The district court, however, ruled that the mandatory language of § 9-3-71(b) trumped the mandatory language contained in § 93-3-92, and dismissed the action.   While we believe this precise question to be one of first impression regarding Georgia law, case law does illuminate several analogous situations.   See Wright v. Robinson, 262 Ga. 844, 426 S.E.2d 870 (1993) (Georgia Supreme Court refused to permit Georgia's renewal statute to toll the statute of repose);  Charter Peachford Behavioral Health Sys., Inc. v.
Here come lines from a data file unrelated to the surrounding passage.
-- ==== Sys2Proof/Machine/HostMem.lean ====
section
/-! DEFINITION. What lies between a host core and memory (spec 09_host_cores_and_qvx.md, R328, R329, R332, R333, Table 09-1 to Table 09-3): the physical
address, the host caches, address translation, and the pieces of an access. -/

namespace Sys2Proof.Machine

/-! ### Physical addresses (R332, R333) -/

/-- Where a host physical address leads. -/
inductive HostPlace where
  | bad
  | memory
  | mmio (off : Nat)
  | window
  | aperture (n off : Nat)
  deriving DecidableEq, Repr

/-- R332 and Table 09-3. -/
def Pkg.hostPlace (p : Pkg) (pa : Nat) : HostPlace :=
  if pa ≥ 2 ^ 56 then .bad
  else if pa.testBit 55 then (if bitsOf pa 54 52 = 0 then .aperture (bitsOf pa 51 46) (pa % 2 ^ 46) else .bad)
  else if bitsOf pa 54 46 ≠ 0 then .bad
  else if isHbm pa || isStash pa then (if (p.regionAt pa).isSome then .memory else .bad)
  else if isMmio pa then .mmio (pa - 0x30000000000)
  else if isWindow pa then .window
  else .bad

/-! ### The host caches (R328, R329) -/

/-- The line of an address in the host caches. -/
def Pkg.cached (p : Pkg) (a : Nat) : Option HostLine := p.hostLines.find? (fun l => l.addr == a / 256 * 256)

/-- Drop a line from the host caches. -/
def Pkg.uncache (p : Pkg) (a : Nat) : Pkg := { p with hostLines := p.hostLines.filter (fun l => l.addr ≠ a / 256 * 256) }

/-- Put back a line of the host caches. -/
def Pkg.setLine (p : Pkg) (l : HostLine) : Pkg := let q := p.uncache l.addr; { q with hostLines := q.hostLines ++ [l] }

/-- Lines of 256 bytes that a cache holds (Table 09-1). -/
def HostCache.lines : HostCache → Nat
  | .l1i _ => 256
  | .l1d _ => 256
  | .l2 _ => 4096
  | .llc _ => 393216

/-- The caches that hold a line which a core uses: as data, or as instructions. -/
def cachesOf (g : Nat) (fetch : Bool) : List HostCache := [if fetch then .l1i g else .l1d g, .l2 g, .llc (g / 36)]

/-- A core's access to HBM is refused for want of bandwidth (R312): its group's partition has none. -/
def Pkg.coreRefused (p : Pkg) (g a : Nat) : Bool :=
  isHbm a && match p.partOfGroup (coreGroup g) with | some c => p.noBandwidth c | none => false

/-- Read bytes of memory past the caches. -/
def Pkg.readBehind (p : Pkg) (e : Env) (g a n : Nat) : Pkg × Except HostFail (List Byte) :=
  if !p.noHole a n || p.coreRefused g a then (p, .error .access)
  else
    let x := p.touchRange e (.core g) a n
    (x.1, if x.2 = .failed then .error .check else .ok (x.1.viewBytes a n))

/-- Another core's reservation on a line ends when the line is written. -/
def Pkg.breakReserves (p : Pkg) (g line : Nat) : Pkg :=
  { p with cores := p.cores.map (fun gc => if gc.1 ≠ g ∧ gc.2.reserve = some line then (gc.1, { gc.2 with reserve := none }) else gc) }

/-- Write bytes of memory past the caches. -/
def Pkg.writeBehind (p : Pkg) (e : Env) (g a : Nat) (bs : List Byte) : Pkg × Except HostFail Unit :=
  if !p.noHole a bs.length || p.coreRefused g a then (p, .error .access)
  else
    let x := (linePieces a bs).foldl (fun (st : Pkg × LineOutcome) ab =>
      let y := st.1.storeOrHold e (.core g) ab.1 ab.2
      (y.1.breakReserves g (ab.1 / 256 * 256), st.2.join y.2)) (p, .ok)
    (x.1, if x.2 = .failed then .error .check else .ok ())

/-- Write a dirty line back; it stays, clean, unless memory refuses it. -/
def Pkg.cleanLine (p : Pkg) (e : Env) (g a : Nat) : Pkg × Except HostFail Unit :=
  match p.cached a with
  | some l =>
    if l.dirty then
      let x := p.writeBehind e g l.addr l.bytes
      (match x.2 with | .error _ => x.1 | .ok _ => x.1.setLine { l with dirty := false }, x.2)
    else (p, .ok ())
  | none => (p, .ok ())

/-- The kind of Table 09-12 that a failed write-back is recorded as. -/
def HostFail.kind : HostFail → Nat
  | .check => 3
  | _ => 5

/-- A line leaves the caches, written back if it is dirty; what memory refuses is recorded and stays. -/
def Pkg.evictLine (p : Pkg) (e : Env) (g a : Nat) : Pkg :=
  let x := p.cleanLine e g a
  match x.2 with
  | .error f => x.1.hostRecord e g f.kind 9 a 0 false true
  | .ok _ => x.1.uncache a

/-- A cache that holds more lines than it has room for gives up one that a free value chooses, beside the line in use; a line that no cache holds leaves
them (Table 09-1; the spec states no replacement). -/
def Pkg.trimCache (p : Pkg) (e : Env) (g : Nat) (c : HostCache) (line : Nat) : Pkg :=
  if (p.hostLines.filter (fun l => l.within.contains c)).length ≤ c.lines then p
  else
    let others := p.hostLines.filter (fun l => l.within.contains c && l.addr != line)
    let f := p.drawFree 1
    match others[(Config.freeWord f.1).toNat % others.length]? with
    | none => f.2
    | some l =>
      let l1 : HostLine := { l with within := l.within.filter (fun x => x ≠ c) }
      if l1.within.isEmpty then f.2.evictLine e g l.addr else f.2.setLine l1

/-- A line that a core uses stands in the core's caches; one it writes leaves every other core's (R329). -/
def Pkg.holdLine (p : Pkg) (e : Env) (g : Nat) (fetch alone : Bool) (l : HostLine) : Pkg :=
  let mine := cachesOf g fetch
  let w := if alone then mine else l.within ++ mine.filter (fun c => !l.within.contains c)
  if w = l.within && p.cached l.addr == some l then p
  else mine.foldl (fun (q : Pkg) c => q.trimCache e g c l.addr) (p.setLine { l with within := w })

/-- Bring a line into a core's caches. -/
def Pkg.fetchLine (p : Pkg) (e : Env) (g a : Nat) (fetch : Bool) : Pkg × Except HostFail HostLine :=
  match p.cached a with
  | some l => (p.holdLine e g fetch false l, .ok l)
  | none =>
    let x := p.readBehind e g (a / 256 * 256) 256
    match x.2 with
    | .error k => (x.1, .error k)
    | .ok bs => let l : HostLine := ⟨a / 256 * 256, bs, false, []⟩; (x.1.holdLine e g fetch false l, .ok l)

/-- Read bytes through the caches, line by line in ascending order. -/
def Pkg.readCached (p : Pkg) (e : Env) (g a n : Nat) (fetch : Bool) : Pkg × Except HostFail (List Byte) :=
  (linesOf a n).foldl (fun (st : Pkg × Except HostFail (List Byte)) l =>
    match st.2 with
    | .error k => (st.1, .error k)
    | .ok bs =>
      let x := st.1.fetchLine e g l fetch
      (x.1, match x.2 with
        | .error k => .error k
        | .ok h => let lo := max a l; .ok (bs ++ (h.bytes.drop (lo - l)).take (min (a + n) (l + 256) - lo)))) (p, .ok [])

/-- Replace bytes of a list from a position on. -/
def patchBytes (old : List Byte) (off : Nat) (bs : List Byte) : List Byte := old.take off ++ bs ++ old.drop (off + bs.length)

/-- Write bytes into the caches: each line is brought in first, and a fault leaves every byte unwritten. -/
def Pkg.writeCached (p : Pkg) (e : Env) (g a : Nat) (bs : List Byte) : Pkg × Except HostFail Unit :=
  let x := p.readCached e g a bs.length false
  match x.2 with
  | .error k => (x.1, .error k)
  | .ok _ =>
    ((linePieces a bs).foldl (fun (q : Pkg) ab =>
      match q.cached ab.1 with
      | some l =>
        (q.holdLine e g false true { l with bytes := patchBytes l.bytes (ab.1 - l.addr) ab.2, dirty := true }).breakReserves g l.addr
      | none => q) x.1, .ok ())

/-- Read memory for a core: through the caches, or past them under an NC or IO mapping (R333). -/
def Pkg.hostRead (p : Pkg) (e : Env) (g a n pbmt : Nat) : Pkg × Except HostFail (List Byte) :=
  if pbmt = 0 then p.readCached e g a n false else p.readBehind e g a n

/-- Write memory for a core. -/
def Pkg.hostWrite (p : Pkg) (e : Env) (g a : Nat) (bs : List Byte) (pbmt : Nat) : Pkg × Except HostFail Unit :=
  if pbmt = 0 then p.writeCached e g a bs else p.writeBehind e g a bs

/-! ### Address translation (Table 09-2: Sv39, Sv48, Svpbmt) -/

/-- A leaf entry permits an access in a mode: readable, writable or executable, its user bit, accessed and, for a store, dirty. -/
def Core.leafAdmits (c : Core) (mode pte : Nat) (k : AccKind) : Bool :=
  let r : Bool := pte.testBit 1 || (c.ms 19 && pte.testBit 3)
  (if mode = 0 then pte.testBit 4 else !pte.testBit 4 || (c.ms 18 && k != .fetch)) && pte.testBit 6 &&
  (match k with
   | .load => r
   | .store => pte.testBit 2 && pte.testBit 7
   | .fetch => pte.testBit 3
   | .block => r || pte.testBit 2)

/-- An entry breaks the published format: not valid, writable without being readable, a reserved bit, or a memory type that is reserved or switched off. -/
def Core.pteBad (c : Core) (pte : Nat) : Bool :=
  let t := bitsOf pte 62 61
  !pte.testBit 0 || (pte.testBit 2 && !pte.testBit 1) || pte.testBit 63 || bitsOf pte 60 54 != 0 || t == 3 ||
  (t != 0 && !(c.csrNat csrMenvcfg).testBit 62)

/-- Walk the table at page `ppn` for a virtual address, `levels` levels from its leaves: the physical address with the page's memory type. -/
def Pkg.walk (p : Pkg) (e : Env) (g mode va : Nat) (k : AccKind) : Nat → Nat → Pkg × Except HostFail (Nat × Nat)
  | 0, _ => (p, .error .page)
  | levels + 1, ppn =>
    let c := p.core g
    let a := ppn * 4096 + bitsOf va (20 + 9 * levels) (12 + 9 * levels) * 8
    if !c.pmpAdmits 1 a 8 .load then (p, .error .denied)
    else if p.hostPlace a ≠ .memory then (p, .error .access)
    else
      let x := p.readCached e g a 8 false
      match x.2 with
      | .error f => (x.1, .error f)
      | .ok bs =>
        let pte := leNat bs
        let next := bitsOf pte 53 10
        if c.pteBad pte then (x.1, .error .page)
        else if !pte.testBit 1 && !pte.testBit 3 then
          if pte.testBit 4 || pte.testBit 6 || pte.testBit 7 || bitsOf pte 62 61 != 0 then (x.1, .error .page)
          else x.1.walk e g mode va k levels next
        else if next % 2 ^ (9 * levels) ≠ 0 || !c.leafAdmits mode pte k then (x.1, .error .page)
        else (x.1, .ok (next * 4096 + va % 2 ^ (12 + 9 * levels), bitsOf pte 62 61))

/-- Translate an address: the physical address and memory type. M-mode and `satp` off translate nothing. -/
def Pkg.translate (p : Pkg) (e : Env) (g va : Nat) (k : AccKind) : Pkg × Except HostFail (Nat × Nat) :=
  let c := p.core g
  let mode := c.accMode k
  let satp := c.csrNat csrSatp
  let how := bitsOf satp 63 60
  if mode = 3 ∨ how = 0 then (p, .ok (va, 0))
  else
    let levels := if how = 9 then 4 else 3
    let top := bitsOf va 63 (11 + 9 * levels)
    if top ≠ 0 ∧ top ≠ 2 ^ (53 - 9 * levels) - 1 then (p, .error .page) else p.walk e g mode va k levels (bitsOf satp 43 0)

/-- A piece of an access within one page: its virtual and physical address, its bytes, the page's memory type (0 none, 1 NC, 2 IO). -/
structure Span where
  va : Nat
  pa : Nat
  len : Nat
  pbmt : Nat
  deriving DecidableEq, Repr

/-- What stops an access: how, at which virtual and physical address. -/
structure SpanStop where
  how : HostFail
  va : Nat
  pa : Nat
  deriving DecidableEq, Repr

/-- The pages of 4 KiB that `n` bytes from an address touch, as first address and length. -/
def pageParts (va n : Nat) : List (Nat × Nat) :=
  let first := 4096 - va % 4096
  if n ≤ first then [(va, n)] else [(va, first), ((va + first) % 2 ^ 64, n - first)]

/-- Translate an access of at most a page, and check it against physical memory protection. -/
def Pkg.spans (p : Pkg) (e : Env) (g va n : Nat) (k : AccKind) : Pkg × Except SpanStop (List Span) :=
  (pageParts va n).foldl (fun (st : Pkg × Except SpanStop (List Span)) x =>
    match st.2 with
    | .error s => (st.1, .error s)
    | .ok xs =>
      let t := st.1.translate e g x.1 k
      match t.2 with
      | .error f => (t.1, .error ⟨f, x.1, 0⟩)
      | .ok y =>
        let c := t.1.core g
        if c.pmpAdmits (c.accMode k) y.1 x.2 k then (t.1, .ok (xs ++ [⟨x.1, y.1, x.2, y.2⟩])) else (t.1, .error ⟨.denied, x.1, y.1⟩))
    (p, .ok [])

/-- Read the pieces of an access to memory. -/
def Pkg.readSpans (p : Pkg) (e : Env) (g : Nat) (xs : List Span) : Pkg × Except SpanStop (List Byte) :=
  xs.foldl (fun (st : Pkg × Except SpanStop (List Byte)) x =>
    match st.2 with
    | .error s => (st.1, .error s)
    | .ok bs =>
      let y := st.1.hostRead e g x.pa x.len x.pbmt
      (y.1, match y.2 with | .error f => .error ⟨f, x.va, x.pa⟩ | .ok d => .ok (bs ++ d))) (p, .ok [])

/-- Write the pieces of an access to memory, after what precedes them is written. -/
def Pkg.writeSpans (p : Pkg) (e : Env) (g : Nat) : List Span → List Byte → Pkg × Except SpanStop Unit
  | [], _ => (p, .ok ())
  | x :: xs, bs =>
    let y := p.hostWrite e g x.pa (bs.take x.len) x.pbmt
    match y.2 with
    | .error f => (y.1, .error ⟨f, x.va, x.pa⟩)
    | .ok _ => y.1.writeSpans e g xs (bs.drop x.len)

end Sys2Proof.Machine
end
Kohout, 233 Ga.App. 452, 456-57, 504 S.E.2d 514, 521 (1998) (finding that whether the accrual of an action is delayed by “infancy, incompetency, or fraud, which may toll the statute of limitation for up to five years, nothing stops the abrogation of the action by the statute of repose”);  Hill v. Fordham, 186 Ga.App. 354, 367 S.E.2d 128 (1988) (refusing to apply the Article 5 fraud exception, § 9-3-96, to toll the statute of repose, and instead imposing the doctrine of equitable estoppel to prevent the defendant who committed actual fraud from asserting the statute of repose as a defense).

Although Georgia law has yet to address the applicability of the statute of repose in light of the unrepresented estate statute, in at least one instance Georgia law explicitly states when not to apply the statute of repose.   Notably, O.C.G.A. § 9-3-73(e) “plainly states that the five-year statute of repose ․ does not apply to foreign object medical malpractice actions.”   Abend v. Klaudt, 243 Ga.App. 271, 274-75, 531 S.E.2d 722, 726 (2000).   Furthermore, when a defendant committed actual fraud to avoid liability, Georgia courts apply the doctrine of equitable estoppel to toll the statute of repose rather than the statutory fraud exception, which, like the unrepresented estate statute, is contained in Article 5 of the Georgia Code pertaining to the tolling of limitations.   See Miller v. Vitner, 249 Ga.App. 17, 17-18, 546 S.E.2d 917, 918 (2001).  Miller would seem to indicate that the exceptions carved out in Article 5 only toll the two-year statute of limitation contained in § 9-3-71, and not the statute of repose.

Nonetheless, we cannot determine a clear delineation in Georgia law that allows us to confidently decide this question.   Considering the lack of authority on this precise issue, we choose to certify the following question to the Georgia Supreme Court:  WILL GEORGIA LAW ALLOW THE UNREPRESENTED ESTATE STATUTE, O.C.G.A. § 9-3-92, TO TOLL THE ULTIMATE STATUTE OF REPOSE IN MEDICAL PRACTICE ACTIONS, O.C.G.A. § 9-3-71(b), BY THE PERIOD DURING WHICH THE ESTATE WENT UNREPRESENTED.


This appeal comes after the district court interpreted Georgia law to find that the § 9-3-92 did not affect § 9-3-71(b), and dismissed the Plaintiff's suit.   Because we find Georgia law is not clear in regard to this issue we have certified the question above.   In so doing, we do not intend to restrict the court's consideration of the issue presented.  “This latitude extends to the Supreme Court's restatement of the issue or issues and the manner in which the answers are given.”  Washburn v. Rabun, 755 F.2d 1404, 1406 (11th Cir.1985).   To assist the court in considering this question, the record in this case and the parties' briefs shall be transmitted to the court.



1.   The United States has indicated that it will not participate in this appeal.

2.   The district court dismissed all state claims against Dr. Marine because Simmons only alleged negligence against Dr. Marine for acts after November 3, 1997, when he was deemed a federal employee.   As such, the United States was substituted as a defendant for claims arising after that date, and Dr. Marine was not included with the Southside Defendants when the district court remanded the case to state court.